* Exercise instructions *
How many lines below include the string "BitVec"? State the number alone.
:: Data shown ::
-- ==== Sys2Proof/Laws/Ops.lean ====
section
/-! SUPPORT. What the shared operations do: one lemma says everything an operation can answer. -/

namespace Sys2Proof.Machine

/-- A read of a memory entry answers its value, or draws a free one (20 R98). -/
theorem readEntry_cases (a : Nat) (s : State) :
    (∃ v, s.mem.readWord a = some v ∧ readEntry a s = (v, s)) ∨
      (s.mem.readWord a = none ∧ readEntry a s = anyValue s) := by
  unfold readEntry
  cases h : s.mem.readWord a with
  | some v => exact .inl ⟨v, rfl, rfl⟩
  | none => exact .inr ⟨rfl, rfl⟩

theorem readEntry_of_some {a : Nat} {s : State} {v : Word} (h : s.mem.readWord a = some v) :
    readEntry a s = (v, s) := by unfold readEntry; rw [h]

theorem readEntry_of_none {a : Nat} {s : State} (h : s.mem.readWord a = none) :
    readEntry a s = anyValue s := by unfold readEntry; rw [h]

/-- Only the count of draws can change when an entry is read. -/
theorem readEntry_snd (a : Nat) (s : State) : ∃ n, (readEntry a s).2 = { s with draws := n } := by
  rcases readEntry_cases a s with ⟨v, -, h⟩ | ⟨-, h⟩
  · exact ⟨s.draws, by rw [h]⟩
  · exact ⟨s.draws + 1, by rw [h]; rfl⟩

theorem unlessBusy_busy {run : State → State} {s : State} (h : s.status.busy = true) :
    unlessBusy run s = dropCommand s := by simp [unlessBusy, h]

theorem unlessBusy_idle {run : State → State} {s : State} (h : s.status.busy = false) :
    unlessBusy run s = run s := by simp [unlessBusy, h]

theorem inputWrite_busy {store : State → State} {s : State} (h : s.status.busy = true) :
    inputWrite store s = { s with status := s.status.dropWrite } := by simp [inputWrite, h]

theorem inputWrite_idle {store : State → State} {s : State} (h : s.status.busy = false) :
    inputWrite store s = store s := by simp [inputWrite, h]

/-! Where the entries stand (20 R81-R84). -/

@[simp] theorem region_regOffset (r : Reg) : region (regOffset r) = .reg r := by cases r <;> decide

@[simp] theorem regOffset_aligned (r : Reg) : misaligned (regOffset r) = false := by cases r <;> decide

theorem misaligned_iff (a : Offset) : misaligned a = true ↔ a.toNat % 8 ≠ 0 := by
  have h : (a.extractLsb' 0 3).toNat = a.toNat % 8 := by simp [BitVec.extractLsb'_toNat]
  unfold misaligned
  rw [bne_iff_ne, ne_eq, ← BitVec.toNat_inj, h]
  rfl

theorem ofNat_toNat_offset {n : Nat} (h : n < 0x20000) : (BitVec.ofNat 17 n).toNat = n := by
  rw [BitVec.toNat_ofNat]; omega

theorem region_s {j : Nat} (h : j < Config.nMax) : region (BitVec.ofNat 17 (sAddr j)) = .s j := by
  unfold Config.nMax at h
  have e : (BitVec.ofNat 17 (sAddr j)).toNat = 0x10000 + 8 * j := ofNat_toNat_offset (by unfold sAddr; omega)
  unfold region
  simp only [e]
  rw [if_neg (by omega), if_neg (by omega), if_neg (by omega), if_neg (by omega), if_pos (by omega),
    if_pos (by unfold Config.nMax; omega)]
  congr 1; omega

theorem region_x {i : Nat} (h : i < Config.tableW) : region (BitVec.ofNat 17 (xAddr i)) = .x i := by
  unfold Config.tableW at h
  have e : (BitVec.ofNat 17 (xAddr i)).toNat = 0x01000 + 8 * i := ofNat_toNat_offset (by unfold xAddr; omega)
  unfold region
  simp only [e]
  rw [if_neg (by omega), if_pos (by omega)]
  congr 1; omega

theorem region_w {l i : Nat} (hl : l < Config.levels) (hi : i < Config.tableW) :
    region (BitVec.ofNat 17 (wAddr l i)) = .w l i := by
  unfold Config.tableW at hi
  unfold Config.levels at hl
  have e : (BitVec.ofNat 17 (wAddr l i)).toNat = 0x08000 + 0x1000 * l + 8 * i :=
    ofNat_toNat_offset (by unfold wAddr; omega)
  unfold region
  simp only [e]
  rw [if_neg (by omega), if_neg (by omega), if_neg (by omega), if_pos (by omega), if_pos (by omega)]
  congr 1 <;> omega

/-! The zero fill (41 R161). -/

theorem zeroTables_fold (m : Memory) (n : Nat) (b : Nat) :
    ((List.range n).foldl (fun m l => m.zeroWords (wAddr l 0) Config.tableW) m).readByte b =
      if 0x08000 ≤ b ∧ b < 0x08000 + 0x1000 * n ∧ b % 0x1000 < 0x808 then some 0 else m.readByte b := by
  induction n with
  | zero =>
    rw [if_neg (by omega)]
    rfl
  | succ n ih =>
    rw [List.range_succ, List.foldl_append]
    simp only [List.foldl_cons, List.foldl_nil]
    by_cases h : wAddr n 0 ≤ b ∧ b < wAddr n 0 + 8 * Config.tableW
    · rw [Memory.zeroWords, Memory.readByte_store, List.length_replicate, if_pos h, List.getElem?_replicate,
        if_pos (by omega)]
      unfold wAddr Config.tableW at h
      rw [if_pos (by omega)]
    · rw [Memory.readByte_zeroWords_other (by omega), ih]
      unfold wAddr Config.tableW at h
      split
      · rw [if_pos (by omega)]
      · rw [if_neg (by omega)]

/-- A byte after the zero fill: 0 in X and W, the old byte elsewhere. -/
theorem readByte_zeroTables (m : Memory) (b : Nat) :
    (zeroTables m).readByte b =
      if (0x01000 ≤ b ∧ b < 0x01808) ∨ (0x08000 ≤ b ∧ b < 0x10000 ∧ b % 0x1000 < 0x808) then some 0
      else m.readByte b := by
  unfold zeroTables
  rw [zeroTables_fold]
  unfold Config.levels
  by_cases h : 0x08000 ≤ b ∧ b < 0x08000 + 0x1000 * 8 ∧ b % 0x1000 < 0x808
  · rw [if_pos h, if_pos (by omega)]
  · rw [if_neg h]
    by_cases hx : xAddr 0 ≤ b ∧ b < xAddr 0 + 8 * Config.tableW
    · rw [Memory.zeroWords, Memory.readByte_store, List.length_replicate, if_pos hx, List.getElem?_replicate,
        if_pos (by omega)]
      unfold xAddr Config.tableW at hx
      rw [if_pos (by omega)]
    · rw [Memory.readByte_zeroWords_other (by omega)]
      unfold xAddr Config.tableW at hx
      rw [if_neg (by omega)]

theorem readWord_of_zero_bytes {m : Memory} {a : Nat} (h : ∀ j < 8, m.readByte (a + j) = some 0) :
    m.readWord a = some Config.zero := by
  rw [Memory.readWord_eq_some]
  intro j hj
  rw [h j hj]
  congr 1
  ext k hk
  simp [Config.zero]

theorem readWord_zeroTables_x (m : Memory) {i : Nat} (h : i < Config.tableW) :
    (zeroTables m).readWord (xAddr i) = some Config.zero := by
  unfold Config.tableW at h
  refine readWord_of_zero_bytes fun j hj => ?_
  rw [readByte_zeroTables, if_pos (by unfold xAddr; omega)]

theorem readWord_zeroTables_w (m : Memory) {l i : Nat} (hl : l < Config.levels) (hi : i < Config.tableW) :
    (zeroTables m).readWord (wAddr l i) = some Config.zero := by
  unfold Config.tableW at hi
  unfold Config.levels at hl
  refine readWord_of_zero_bytes fun j hj => ?_
  rw [readByte_zeroTables, if_pos (by unfold wAddr; omega)]

theorem readWord_zeroTables_s (m : Memory) (j : Nat) : (zeroTables m).readWord (sAddr j) = m.readWord (sAddr j) := by
  refine Memory.readWord_congr fun k hk => ?_
  rw [readByte_zeroTables, if_neg (by unfold sAddr; omega)]

theorem wf_zeroTables {m : Memory} (h : m.wf) : (zeroTables m).wf := by
  have aux : ∀ (ls : List Nat) (m : Memory), m.wf →
      (ls.foldl (fun m l => m.zeroWords (wAddr l 0) Config.tableW) m).wf := by
    intro ls
    induction ls with
    | nil => intro m h; exact h
    | cons l ls ih => intro m h; exact ih _ (Memory.wf_zeroWords h _ _)
  exact aux _ _ (Memory.wf_zeroWords h _ _)

/-- The name a read binds holds the data of its response (30 R123). -/
theorem named_bindName (name : String) (s : State) : (bindName name s).named name = some (lastData s) := by
  simp [State.named]

/-- A read binds no other name (30 R123). -/
theorem named_bindName_other {name other : String} (s : State) (h : other ≠ name) :
    (bindName name s).named other = s.named other := by
  simp only [State.named, bindName_names]
  rw [List.find?_cons_of_neg (by simpa using h.symm), List.find?_filter]
  congr 2
  funext b
  rcases b with ⟨n, v⟩
  by_cases e : n = other
  · subst e; simp [h]
  · simp [e]

end Sys2Proof.Machine
end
:::
* Exercise answer *
10